TOP STORY >> Air base wins conservation award

From left, Ken Coley, Arkansas Forestry Commission assistant director; Col. Kirk Lear, 314th Airlift Wing vice commander; Alana Myers, Child Development Center director; Janet Carson, University of Arkansas Cooperative Extension Service master gardener coordinator, and Col. Michael Zick, 19th Airlift Wing vice commander; plant a tree during the base’s Arbor Day ceremony. Arbor Day, which celebrates the beauty and utility of trees, was first observed in 1885, the creation of a Nebraska pioneer, Sterling Morton.

The Natural State’s largest military base was recently recognized by Air Mobility Command for its excellent environmental stewardship.

The base’s 19th Civil Engineer Squadron’s Natural Resources Element won the command’s 2009 General Thomas D. White Natural Resources Conservation Award in the small base category.

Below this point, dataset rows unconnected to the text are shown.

/-- What the members publish, checked before any is (R286, R316). -/
def publishable (l : List XCmd) (s : State) : Except (Nat × Nat × BitVec 8 × Word) (List (CtxId × Xctx × Shadow × List Nat × List Nat)) :=
  match l with
  | [] => .ok []
  | c :: t =>
    match publishCheck s (engCtx s c) c.shd with
    | .inl e => .error (c.core, c.ticket, if e.cause = cPRIV ∨ (e.cause = cADDRFORM ∧ e.tval = c.shd) then 8 else 3, e.tval)
    | .inr d =>
      match publishable t s with
      | .ok r => .ok ((c.ctx, engCtx s c, d) :: r)
      | .error e => .error e

/-! ### Collectives: the steps -/

/-- The members of a formed collective that this package has, in order. -/
def groupOf (s : State) (c : XCmd) : List XCmd := c.group.filterMap (fun g => findCmd s g.1 g.2)

/-- A formed collective is broken: a member is gone or has a status. [log DEDUCED 29] -/
def isBroken (s : State) (c : XCmd) : Bool := (groupOf s c).length != c.group.length || (groupOf s c).any (fun d => d.status != 0)

/-- Clusters that a collective spans have a free barrier slot each. -/
def slotsFree (s : State) (l : List XCmd) : Bool := l.all (fun d => decide (slotsUsed s (rankOf d.core) < 32))

/-- The peer-group entries of the member packages differ: what other packages' entries hold is not stated (R437). [log DESIGN CHOICE 4; DEDUCED 29] -/
def entriesDiffer (m : Members) (s : State) : Bool × State :=
  if m.peers then (let r := draw s; (r.1.getLsbD 0, r.2)) else (false, s)

/-- The collective forms, once every member is there; a shadow that cannot be read yet keeps it from forming (R284, R315, R324, R437). -/
def formColl (c : XCmd) (m : Members) (s : State) : State :=
  let l := joining s c m
  let ids := l.map (fun d => (d.core, d.ticket))
  if l.length ≠ m.count ∨ l.any (fun d => (brokenBy s d m).isSome || !engineOk s d || d.bad) then s
  else
    let run := fun (f : XCmd → XCmd) (s : State) => mapCmds ids (fun d => f { d with state := 1, group := ids }) s
    if l.any (fun d => !agree c d) then run (failCmd 9 0) s
    else if c.op = 0x11 ∧ c.len % m.total ≠ 0 then run (failCmd 2 0) s
    else if !slotsFree s l then s
    else
      let t := run (fun d => d) s
      match takeShadows m (l.filterMap (fun d => findCmd t d.core d.ticket)) t with
      | .wait a => askedFor a s
      | .fail core ticket e va => mapCmds [(core, ticket)] (failCmd e va) t
      | .ok _ u =>
        let r := entriesDiffer m u
        if r.1 then run (failCmd 9 0) r.2 else r.2

/-- A collective with members in other packages is held while the fabric requests of its partition are (R439). -/
def collHeld (s : State) (c : XCmd) (m : Members) : Bool := m.peers && fabricHeld s c.xctx.part

/-- A queued collective starts or fails by itself. [log DEDUCED 29] -/
def startColl (c : XCmd) (s : State) : State :=
  let one := fun (status : BitVec 8) => mapCmds [(c.core, c.ticket)] (failCmd status 0) s
  if !engineOk s c then one 1
  else if c.bad then one 2
  else match membersOf s c with
    | none => one 2
    | some m => if collHeld s c m then s else formColl c m s

/-- The members are in the next phase. -/
def setPhase (n : BitVec 4) (index : Nat) (c : XCmd) (s : State) : State := mapCmds c.group (fun d => { d with phase := n, index := index }) s

/-- The members are in the next phase, unless a member package has aborted the collective meanwhile, because a member of it failed or was killed: whether
one has is not stated (R286, R437). [log DESIGN CHOICE 4; DEDUCED 29] -/
def advance (n : BitVec 4) (index : Nat) (c : XCmd) (m : Members) (s : State) : State :=
  if m.peers then
    let r := draw s
    if r.1.getLsbD 0 then mapCmds c.group (failCmd 6 0) r.2 else setPhase n index c r.2
  else setPhase n index c s

/-- A running collective goes on by one phase: gathered, reduced, distributed, published; publishing waits for the accesses that used the removed
entries and for the lines it writes (R286, R316, R324). [log DEDUCED 29; DEDUCED 67] -/
def stepColl (c : XCmd) (m : Members) (s : State) : State :=
  let l := groupOf s c
  let bad := fun (core ticket : Nat) (e : BitVec 8) (va : Word) => mapCmds [(core, ticket)] (failCmd e va) s
  if c.phase = 0 then advance 1 0 c m s
  else if c.phase = 1 then advance 2 0 c m s
  else if c.phase = 2 then
    match readMembers l s with
    | .wait a => askedFor a s
    | .fail core ticket e va => bad core ticket e va
    | .ok vals t =>
      let r := collResult c m vals t
      match putMembers (l.zip r.1) r.2 with
      | .fail core ticket e va => bad core ticket e va
      | .ok _ u => advance 3 (destElems c m) c m u
      | .wait a => askedFor a s
  else if c.phase = 3 then
    match publishable l s with
    | .error (core, ticket, e, va) => bad core ticket e va
    | .ok ps =>
      if ps.any (fun p => usesEntry (p.2.2.1.inval p.2.1) (s.part p.2.1.part).ranks s.nextId s) then s
      else match askFirst (ps.flatMap (fun p => publishLines p.1 p.2.2.1 p.2.2.2.1 p.2.2.2.2)) s with
        | (some a, _) => a.put s
        | (none, s) => setPhase 4 (destElems c m) c (ps.foldl (fun s p => publishPages p.2.1 p.2.2.1 p.2.2.2.1 p.2.2.2.2 s) s)
  else s

/-- A collective of an operation starts or goes on. -/
def moveColl (op core ticket : Nat) (s : State) : Out :=
  match findCmd s core ticket with
  | none => .next s
  | some c =>
    if c.op ≠ op ∨ c.ended ∨ c.status ≠ 0 ∨ !engineRuns s c then .next s
    else if c.state = 0 then (if (s.part c.xctx.part).state = 1 then .next (startColl c s) else .next s)
    else if c.state = 1 ∧ !isBroken s c ∧ (groupOf s c).all (engineRuns s) then
      match membersOf s c with
      | some m => .next (if collHeld s c m then s else stepColl c m s)
      | none => .next s
    else .next s

/-- ALLREDUCE (R284–R286). -/
def execAllreduce (core ticket : Nat) (s : State) : Out := moveColl 0x10 core ticket s

/-- REDUCESCATTER. -/
def execReducescatter (core ticket : Nat) (s : State) : Out := moveColl 0x11 core ticket s

/-- ALLGATHER. -/
def execAllgather (core ticket : Nat) (s : State) : Out := moveColl 0x12 core ticket s

/-! ### ABORT and the end (R282, R283, R286, R437) -/

/-- A command's wait for other packages has lasted for cr.fabto. -/
def pastFabto (s : State) (c : XCmd) : Bool := decide (c.sentAt + fabricCycles (s.part c.xctx.part) ≤ s.cycle)

/-- ABORT reaches a member: its collective is broken, a member of it failed before it formed, or members of other packages stay out of
reach (R286, R437). [log DEDUCED 29] -/
def execAbort (core ticket : Nat) (s : State) : Out :=
  match findCmd s core ticket with
  | none => .next s
  | some c =>
    if !c.isColl ∨ c.ended ∨ c.status ≠ 0 ∨ c.phase = 4 then .next s
    else
      let stop := mapCmds [(core, ticket)] (failCmd 6 0) s
      match membersOf s c with
      | none => .next s
      | some m =>
        if c.state ≠ 0 ∧ isBroken s c then .next stop
        else if m.peers ∧ pastFabto s c then .next stop
        else if c.state = 0 then
          match brokenBy s c m with
          | some f => .next (mapCmds [(f.core, f.ticket)] (fun f => { f with group := f.group ++ [(core, ticket)] }) stop)
          | none => .next s
        else .next s

/-- What a send that has left the package comes to: nothing yet; status 0, once its receiver has acknowledged it over a port that is up and within the
cr.fabto of its leaving; or FABRIC at that time (R428, R440, R442). [log DEDUCED 28] -/
def sendEnd (s : State) (c : XCmd) : Option (BitVec 8) :=
  match c.left with
  | none => none
  | some (at_, ack) =>
    let last := at_ + fabricCycles (s.part c.xctx.part)
    if ack < last ∧ ack ≤ s.cycle ∧ hasScaleout s then some 0
    else if last ≤ s.cycle then some 7
    else none

/-- The status with which a command that is over ends, or none while it is not: its own failure, a send's end, or 0 after all of its elements or
phases. -/
def endStatus (s : State) (c : XCmd) : Option (BitVec 8) :=
  if c.state ≠ 1 then none
  else if c.status ≠ 0 then some c.status
  else if c.isColl then (if c.phase = 4 then some 0 else none)
  else if c.index < c.total then none
  else if c.left.isSome then sendEnd s c
  else some 0

/-- The engine has no more to do for a command. -/
def cmdOver (c : XCmd) : Bool := c.state == 1 && (c.status != 0 || (if c.isColl then c.phase == 4 else decide (c.total ≤ c.index)))

/-- The commands that end with one: merged ones share its progress record and its outcome (R280). -/
def endsWith (c : XCmd) : List (Nat × Nat) := if c.isColl ∨ c.group = [] then [(c.core, c.ticket)] else c.group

“Little Rock Air Force Base personnel and all of our state and federal environmental partners can take great pride in winning this award. It takes a lot of people from many different agencies working together to make all of our different natural resources programs work,” said James Popham, 19th CES natural resources manager.

The base has a very active natural-resources program overseeing 6,100-plus acres of diverse habitat, terrain, flora and fauna — of which about 3,000 acres are wooded. The program manages all aspects of natural resources including urban and commercial forests, fish and wildlife, streams, lakes, wetlands, and floodplains, endangered species, hunting and fishing, and even geological resources.

“All this diversity adds to the health of the base’s ecosystems and provides base personnel with a great opportunity to enjoy the outdoors right in their backyards,” Popham said.

The base hunting program is used to control the 400-plus deer herd while providing recreation for hunters with little cost to the Air Force.

Keeping the deer population under control helps reduce the tick infestation, maintain a healthy deer herd, and reduce the chance a deer will get hit by an airplane on the runway or by a car on the main base, Popham said.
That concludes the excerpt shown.